SWEATING WAR. While the campaigns that would liberate the Philippines and occupy the Ryukyus were in the making, thousands of Quartermasters were sweating out the war in foul climate and rear-area island bases. There they helped build the supply pressure needed to back the high-powered assaults that came in 1945. Months and years of labor and boredom do not rate battle stars, but without that work, the battles would not have been won by the right side. That knowledge was often the only reward many Quartermasters received for their efforts.

THE FINAL LEG. Quartermasters played a vital role to the very end in the Pacific campaign. They provided direct support to the fighting elements that ultimately liberated the Philippines and along the way had to defend not only their supply installations but themselves as well, against a skillful and determined foe. There were QMs on Okinawa, too, and Ie Shima -- wherever there were combat troops, for that matter.

Much more could be told of the Quartermaster role in the Pacific. Of those who fought alongside the Infantry. Of those who probed for mines to help clear jungle roads and base areas. Of those QMs in India who worked night and day improvising to get fresh meat to the forward-area GIs. Of the courageous truck drivers who daily traversed the Stilwell Road.

There was the dangerous and brave work of salvage companies such as the one which went ashore right behind the Infantry in the Luzon invasion. The Division Quartermaster Company which, in its division's drive from the Lingayen Gulf to Manila, supplied 32,000 men while the enemy threw everything they had at them. The QM pack trains that beat the roadless terrain on Luzon. The Quartermaster Group that supplied Marines for the invasion and occupation of a large part of Okinawa. The citations, awards, Purple Hearts, the countless QMs who died as a frontline Infantryman might have died -- Killed in Action.

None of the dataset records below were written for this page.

-- ==== Sys2Proof/Machine/Dispatch.lean ====
section
/-! DEFINITION. exec: what a write of each command's word to CMD does (spec/30_encoding.md R67, R69). -/

namespace Sys2Proof.Machine

def exec (i : Instr) (s : State) : Host.Outcome State Fault Refusal :=
  match i with
  | .nop => Sys2Proof.Machine.execNop s
  | .count => Sys2Proof.Machine.execCount s
  | .build => Sys2Proof.Machine.execBuild s
  | .gencodes => Sys2Proof.Machine.execGencodes s
  | .wrtree => Sys2Proof.Machine.execWrtree s
  | .rdtree => Sys2Proof.Machine.execRdtree s
  | .encode => Sys2Proof.Machine.execEncode s
  | .decode => Sys2Proof.Machine.execDecode s
  | .project => Sys2Proof.Machine.execProject s
  | .wrmagic => Sys2Proof.Machine.execWrmagic s
  | .chkmagic => Sys2Proof.Machine.execChkmagic s
  | .close => Sys2Proof.Machine.execClose s
  | .clear => Sys2Proof.Machine.execClear s

end Sys2Proof.Machine
end

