/-- RDTREE at the first and at the last byte of the tree of `90 64 32 10`, and DECODE at the byte after it. -/
theorem witness_FailedReadOfTheUnpacker :
    (∀ k ∈ [0, 3],
      let s := machine CoreState.reset (answering (List.replicate k .ok ++ [.fail]) .ok (openIo aaabbcFile 2))
      let read := s.codec.inBits.take (s.codec.core.ibits.val + 8 * k)
      s.failsAfter k ∧ s.codec.io.ipos + k < s.codec.io.input.length ∧ read <+: builtTree.bits s.codec.params.symOrder ∧
        read ≠ builtTree.bits s.codec.params.symOrder ∧ builtTree.nodesBegun read.length ≤ 511) ∧
    (let s := machine readK (answering [.ok, .ok, .ok, .fail] .ok (openIo aaabbcFile 6))
     let read := s.codec.inBits.take (s.codec.core.ibits.val + 8 * 0)
     s.failsAfter (0 + (readTree.decode read).1.length) ∧ s.codec.io.ipos + 0 < s.codec.io.input.length ∧
       s.codec.io.outClosed = false ∧ s.codec.core.status.treeValid = true ∧ s.codec.core.obits = 0 ∧
       treeOf s.codec.core.node walkDepth s.codec.core.root = some readTree ∧ readTree.isNode = true) := by decide +kernel

/-- Three present symbols, and one. -/
theorem witness_BuildMakesOneFullTree : ∀ k ∈ [countedK, singleK], (machine k (openIo aaabbc 6)).prompt ∧
    k.status.freqValid = true ∧ presentCount k.freq ≠ 0 := by
  intro k hk
  simp only [List.mem_cons, List.not_mem_nil, or_false] at hk
  rcases hk with rfl | rfl
  · exact ⟨by decide, rfl, by simp [countedK_present.1]⟩
  · exact ⟨by decide, rfl, by simp [singleK_present.1]⟩

theorem witness_BuildWeightsAddUp : ∀ k ∈ [countedK, singleK], (machine k (openIo aaabbc 6)).prompt ∧
    k.status.freqValid = true ∧ presentCount k.freq ≠ 0 ∧ countSum k.freq = k.totalBytes.toNat := by
  intro k hk
  obtain ⟨h1, h2, h3⟩ := witness_BuildMakesOneFullTree k hk
  simp only [List.mem_cons, List.not_mem_nil, or_false] at hk
  rcases hk with rfl | rfl
  · exact ⟨h1, h2, h3, countedK_present.2⟩
  · exact ⟨h1, h2, h3, singleK_present.2⟩

theorem witness_BuildOfNothingFails :
    let k := { CoreState.reset with status := { Status.reset with done := true, freqValid := true } }
    (machine k (openIo [] 0)).working ∧ k.status.freqValid = true ∧ presentCount k.freq = 0 := by
  refine ⟨by decide, rfl, ?_⟩
  simp [presentCount_eq, CoreState.reset, Table.lookup]

/-- Two slots, and five. -/
theorem witness_MinScanSelectsTheTwoLightest :
    2 ≤ (Forest.mk builtK.node [3, 0]).slots.length ∧ 2 ≤ (Forest.mk builtK.node [0, 1, 2, 3, 4]).slots.length := by decide

theorem witness_BuildMergesByTheLinearScan :
    (∃ f : Forest, 2 ≤ f.slots.length ∧ ∃ m1 m2, m1 = f.firstMin ∧ m2 = f.secondMin m1 ∧ m1 = 2 ∧ m2 = 1) ∧
    ∀ k ∈ [countedK, singleK], (machine k (openIo aaabbc 6)).prompt ∧ k.status.freqValid = true ∧
      (allSymbols.filter fun b => k.freq.lookup b != 0#32) ≠ [] := by
  refine ⟨⟨⟨builtK.node, [0, 1, 2]⟩, by decide, _, _, rfl, rfl, by decide +kernel⟩, fun k hk => ?_⟩
  obtain ⟨h1, h2, h3⟩ := witness_BuildMakesOneFullTree k hk
  refine ⟨h1, h2, fun h => h3 ?_⟩
  rw [presentCount_eq, List.countP_eq_length_filter, h]
  rfl

/-- Three present symbols, and one. -/
theorem witness_BuiltTreeDepthIsBounded : BuiltFrom countedK.freq builtTree ∧ 2 ≤ presentCount countedK.freq ∧
    BuiltFrom singleK.freq (.node 3#32 (.leaf 0x00#8 3#32 false) (.leaf 0#8 0#32 true)) ∧ presentCount singleK.freq = 1 := by
  refine ⟨builtTree_builtFrom, by simp [countedK_present.1], ⟨rfl, ?_, ?_⟩, singleK_present.1⟩
  · simp [CodeTree.weightsAdd, CodeTree.weight]
  · unfold leavesMatch
    rw [if_pos singleK_present.1]
    exact ⟨0x00#8, 3#32, by simp [singleK_lookups], by simp [singleK_lookups], rfl⟩
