-- ==== Sys2Proof/Machine/Bytes.lean ====
section
/-! DEFINITION. Byte order, the CRC-8 of the port frames (R173), and the encodings of Table 9-4 and Table 9-3 that
leave the part. -/
namespace Sys2Proof.Machine

/-! ## Byte order and CRC -/

/-- The low byte of a number. -/
def byte (v : Nat) : Byte := BitVec.ofNat 8 v

/-- A number as n bytes, most significant first (R173). -/
def be : Nat → Nat → List Byte
  | 0, _ => []
  | n + 1, v => byte (v / 256 ^ n) :: be n v

/-- The number that bytes spell, most significant first (R173). -/
def ofBytes (bs : List Byte) : Nat := bs.foldl (fun v b => v * 256 + b.toNat) 0

/-- One bit of the CRC register's shift for the polynomial x⁸ + x² + x + 1 (R173). -/
def crcShift (c : Byte) : Byte := if c.getLsbD 7 then (c <<< 1) ^^^ 0x07#8 else c <<< 1

/-- The CRC register after one more byte, most significant bit first (R173). -/
def crcByte (c b : Byte) : Byte :=
  crcShift (crcShift (crcShift (crcShift (crcShift (crcShift (crcShift (crcShift (c ^^^ b))))))))

/-- The CRC-8 of a list of bytes: register at 0, no final inversion (R173). -/
def crc8 (bs : List Byte) : Byte := bs.foldl crcByte 0

/-! ## Positions, slots and ports -/

/-- The slot's number (Table 9-4). -/
def Slot.num : Slot → Nat
  | .a => 0
  | .b => 1
  | .d => 2

/-- The position of a slot at a station: index 3 × station + slot (Table 9-4). -/
def posAt (n : Station) (sl : Slot) : PosIx :=
  ⟨3 * n.val + sl.num, by have := n.isLt; cases sl <;> simp [Slot.num] <;> omega⟩

/-- The station of a position. -/
def stationOf (x : PosIx) : Station := ⟨x.val / 3, by have := x.isLt; omega⟩

/-- The slot of a position. -/
def slotOf (x : PosIx) : Slot := if x.val % 3 = 0 then .a else if x.val % 3 = 1 then .b else .d

/-- The kind of tool a slot takes: a WHEEL at A or B, a DRESSER at D (R2). -/
def Slot.kind : Slot → ToolKind
  | .d => .dresser
  | _ => .wheel

/-- The positions in order, S0A, S0B, S0D, S1A and so on to S3D. -/
def allPositions : List PosIx := List.finRange 12

/-- The tool entries in order. -/
def allEntries : List EntryIx := List.finRange 64

/-- The pockets in order of number. -/
def allPockets : List PocketIx := List.finRange 48

/-- The highway slots in order. -/
def allHwSlots : List HwSlot := List.finRange 16

/-- The place of a port in the port records. -/
def Port.ix : Port → Fin 6
  | .station n => ⟨n.val, by omega⟩
  | .pc => 4
  | .ps => 5

/-- The station count a strap gives (R71). -/
def Strap.count (s : Strap) : Nat := 1 + (if s.nst0 then 1 else 0) + (if s.nst1 then 2 else 0)

/-! ## Encodings (Tables 9-3 and 9-4) -/

/-- 1 for set, open or available, 0 otherwise. -/
def flagNum (b : Bool) : Nat := if b then 1 else 0

/-- The status codes of Table 9-3. -/
def Status.num : Status → Nat
  | .accepted => 0
  | .frame => 1
  | .unknown => 2
  | .role => 3
  | .range => 4
  | .state => 5
  | .full => 6
  | .duplicate => 7
  | .inUse => 8
  | .late => 9
  | .noOrder => 10
  | .busy => 11

def ToolState.num : ToolState → Nat
  | .stored => 1
  | .reserved => 2
  | .staged => 3
  | .mounted => 4
  | .offloaded => 5
  | .moving => 6
  | .quarantined => 7

def Condition.num : Condition → Nat
  | .sound => 1
  | .worn => 2
  | .broken => 3
  | .doubtful => 4

def Service.num : Service → Nat
  | .uncertain => 1
  | .vacant => 2
  | .serving => 3
  | .due => 4
  | .held => 5
  | .released => 6
  | .exchanging => 7

/-- The due cause; 0 when absent. -/
def dueNum : Option DueCause → Nat
  | none => 0
  | some .worn => 1
  | some .doubt => 2
  | some .broken => 3

/-- The hold cause; 0 when absent. -/
def holdNum : Option HoldCause → Nat
  | none => 0
  | some .trip => 1
  | some .retry => 2

/-- The resume state; 0 when absent. -/
def resumeNum : Option Resume → Nat
  | none => 0
  | some .serving => 3
  | some .due => 4

def Need.num : Need → Nat
  | .noNeed => 0
  | .waiting => 1
  | .reserved => 2
  | .staging => 3
  | .staged => 4

def Mode.num : Mode → Nat
  | .off => 0
  | .report => 1
  | .hold => 2
  | .retry => 3

def ChannelState.num : ChannelState → Nat
  | .idle => 0
  | .blanking => 1
  | .watching => 2
  | .spent => 3

def OrderKind.num : OrderKind → Nat
  | .stage => 1
  | .exchange => 2
  | .direct => 3
  | .remove => 4
  | .return_ => 5

def OrderState.num : OrderState → Nat
  | .backlog => 1
  | .ready => 2
  | .taken => 3
  | .inDoubt => 4

def Lock.num : Lock → Nat
  | .hunt => 0
  | .locked => 1

def StartKind.num : StartKind → Nat
  | .cold => 0
  | .warm => 1

def ToolKind.num : ToolKind → Nat
  | .wheel => 0
  | .dresser => 1

def Policy.num : Policy → Nat
  | .leastFirst => 0
  | .mostFirst => 1

def Signal.num : Signal → Nat
  | .ae => 0
  | .power => 1

/-- A position index as a byte value, 255 when absent. -/
def posNum (x : Option PosIx) : Nat := x.elim 255 (·.val)

/-- An entry index as a byte value, 255 when absent. -/
def entryNum (i : Option EntryIx) : Nat := i.elim 255 (·.val)

/-- A type code as a byte value, 0 for no type. -/
def typeNum (t : Option TypeIx) : Nat := t.elim 0 (·.val + 1)

/-- A place as its kind byte and number byte. -/
def placeBytes : Place → List Byte
  | .pocket k => [1, byte (k.val + 1)]
  | .rack x => [2, byte x.val]
  | .spindle x => [3, byte x.val]
  | .gripper => [4, 0]
  | .unknown => [5, 0]

/-- A mounted or rack field as its kind byte and its two-byte entry index or order number. -/
def holdingBytes : Holding → List Byte
  | .bare => [0, 0, 0]
  | .entry i => 1 :: be 2 i.val
  | .booked n => 2 :: be 2 n
  | .unknown => [3, 0, 0]

/-- The state byte of a pocket and the number of the order that books it, 0 when none (R177). -/
def pocketBytes : Pocket → List Byte
  | .free => 0 :: be 2 0
  | .holds _ => 1 :: be 2 0
  | .booked n => 2 :: be 2 n
  | .unknown => 3 :: be 2 0

/-! ## Notices (Table 9-4) -/

/-- The bit of a notice in its port's two notice bytes, 15 the most significant bit of byte 1. -/
def Notice.bit : Notice → Nat
  | .trip sl => 15 - sl.num
  | .held sl => 12 - sl.num
  | .due sl => 9 - sl.num
  | .staged sl => 6 - sl.num
  | .exchanged sl => 3 - sl.num
  | .blind => 0
  | .orderReady => 15
  | .expired => 14
  | .anyTrip => 15
  | .waiting => 14
  | .suspended => 13
  | .quarantine => 12
  | .uncertain => 11
  | .storeFull => 10
  | .learned => 9
  | .highway => 8
  | .restarted => 7
  | .retentionLost => 6

/-- The flag of a notice in its port's notice set. -/
def Notice.mask (n : Notice) : BitVec 16 := 1#16 <<< n.bit

/-- The two bytes of a notice set as FETCH NOTICES sends them. -/
def noticeBytes (w : BitVec 16) : List Byte := be 2 w.toNat

/-! ## Sample words (R139) -/

/-- The validity flag of a sample word: its first, most significant bit. -/
def sampleValid (w : SampleWord) : Bool := w.getLsbD 15

/-- The value of a sample word: its other fifteen bits. -/
def sampleValue (w : SampleWord) : Nat := w.toNat % 32768

/-- The bits of a highway frame (R139). -/
def frameLength : Nat := 256

/-- A sample word from its bits, most significant first. -/
def wordOf (bits : List Bool) : SampleWord := BitVec.ofNat 16 (bits.foldl (fun n b => 2 * n + b.toNat) 0)

/-- The sixteen words of the bits of a frame, slot 0 first. -/
def wordsOf (bits : List Bool) : Vector SampleWord 16 := Vector.ofFn fun i => wordOf ((bits.drop (16 * i.val)).take 16)

/-- The bits of a frame that carries sixteen words. -/
def bitsOf (words : Vector SampleWord 16) : List Bool :=
  allHwSlots.flatMap fun h => (List.range 16).map fun j => words[h].getMsbD j

end Sys2Proof.Machine
end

The dropping of the atomic bomb prompted Japanese leaders to surrender on August 14, 1945. But it was not the bomb alone that brought victory to the Allies in the Pacific. Nor MacArthur's brilliant island-hopping strategy and continuous assault that wore down the enemy's defenses. No single element accounted for the outcome.

Rather, Japan was defeated by the best fighting combination the world had ever seen. The long road back from Bataan to Tokyo was a team effort. Quartermasters, supporting victory the whole way, were a vital part of that team.